__Goal of the exercise__: Only the line with "def State.porterWrite (s" and the lines after it, to the end of the data, should appear in the answer, each reproduced exactly.

* * * * *

-- ==== Sys2Proof/Machine/Regs.lean ====
section
/-! DEFINITION. Writes of registers by offset, and reads with a side effect (R3-R6, R413, and the register rule of each chapter). -/
namespace Sys2Proof.Machine

/-! ### Commands -/

/-- A write of a register that issues commands: the command its value names, or a record of a reserved encoding. -/
def State.reservedCmd (s : State) (w : Writer) (off : Nat) : State := s.refuse w off causeReserved

/-- BAY_IMG_CMD (R82). The error at which a LOAD's read would fail is LOAD's operand; none here. -/
def State.imgWrite (s : State) (w : Writer) (b j : Nat) (v : DWord) : State :=
  let off := Reg.BAY_IMG_CMD.addr [b, j]
  s.asManager w off (fun s => match fieldOf v 3 0 with
    | 1 => s.loadCmd b j none
    | 2 => s.startCmd b j
    | 3 => s.stopImg b j
    | 4 => s.abortImg b j
    | 5 => s.unloadImg b j
    | _ => s.reservedCmd w off)

/-- LRD_QMAP_CMD, LRD_PIN_CMD, LRD_TLB_INV, LRD_RNG_CMDi, LRD_COH_CMD. -/
def State.larderWrite (s : State) (w : Writer) (base i : Nat) (v : DWord) : Option State :=
  if base = Reg.LRD_QMAP_CMD.base then some (s.qmapCmd w (fieldOf v 8 0) (fieldOf v 10 9))
  else if base = Reg.LRD_PIN_CMD.base then some (s.pinCmd w (fieldOf v 13 12) (fieldOf v 11 8) (fieldOf v 5 0))
  else if base = Reg.LRD_TLB_INV.base then some (s.tlbInv w (fieldOf v 61 56) (fieldOf v 55 54) (fieldOf v 35 0))
  else if base = Reg.LRD_RNG_CMD.base then
    (let op := fieldOf v 2 0
     some (if 1 ≤ op ∧ op ≤ 4 then s.rangeCmd w i op else s.tenantWrite w (Reg.LRD_RNG_CMD.addr [i]) (fun s =>
       s.refuse w (Reg.LRD_RNG_CMD.addr [i]) (if mayRange w i then causeReserved else causeActor))))
  else if base = Reg.LRD_COH_CMD.base then
    some (match fieldOf v 1 0 with
      | 1 =>
        let (k, t) := s.draw
        t.enterOwner w (2 + Config.pick k % 2)
      | 2 => s.exitOwner w
      | _ => s.reservedCmd w Reg.LRD_COH_CMD.base)
  else none

/-- CTL of Porter `p` (R201). -/
def State.porterWrite (s : State) (w : Writer) (p : Nat) (v : DWord) : State :=
  let c := fieldOf v 7 4
  match fieldOf v 3 0 with
  | 1 => s.clearPorter w p
  | 2 => s.retryPorter w p
  | 3 => s.clearChan w p c
  | 4 => s.retryChan w p c
  | _ => s.refuse w (porterCtl p) (if mayPorter w p then causeReserved else causeActor)

/-- HAT_INST_CMDi (R251). -/
def State.instWrite (s : State) (w : Writer) (i : Nat) (v : DWord) : State :=
  match fieldOf v 3 0 with
  | 1 => s.enableInst w i
  | 2 => s.quiesceCmd w i
  | 3 => s.resumeInst w i
  | 4 => s.freezeInst w i
  | 5 => s.saveCmd w i
  | 6 => s.restoreCmd w i
  | 7 => s.resetInst w i
  | 8 => s.removeInst w i
  | _ => s.asManager w (Reg.HAT_INST_CMD.addr [i]) (fun s => (s.tdiBreak i).reservedCmd w (Reg.HAT_INST_CMD.addr [i]))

* * * * *

__Written response__:
def State.porterWrite (s : State) (w : Writer) (p : Nat) (v : DWord) : State :=
  let c := fieldOf v 7 4
  match fieldOf v 3 0 with
  | 1 => s.clearPorter w p
  | 2 => s.retryPorter w p
  | 3 => s.clearChan w p c
  | 4 => s.retryChan w p c
  | _ => s.refuse w (porterCtl p) (if mayPorter w p then causeReserved else causeActor)

/-- HAT_INST_CMDi (R251). -/
def State.instWrite (s : State) (w : Writer) (i : Nat) (v : DWord) : State :=
  match fieldOf v 3 0 with
  | 1 => s.enableInst w i
  | 2 => s.quiesceCmd w i
  | 3 => s.resumeInst w i
  | 4 => s.freezeInst w i
  | 5 => s.saveCmd w i
  | 6 => s.restoreCmd w i
  | 7 => s.resetInst w i
  | 8 => s.removeInst w i
  | _ => s.asManager w (Reg.HAT_INST_CMD.addr [i]) (fun s => (s.tdiBreak i).reservedCmd w (Reg.HAT_INST_CMD.addr [i]))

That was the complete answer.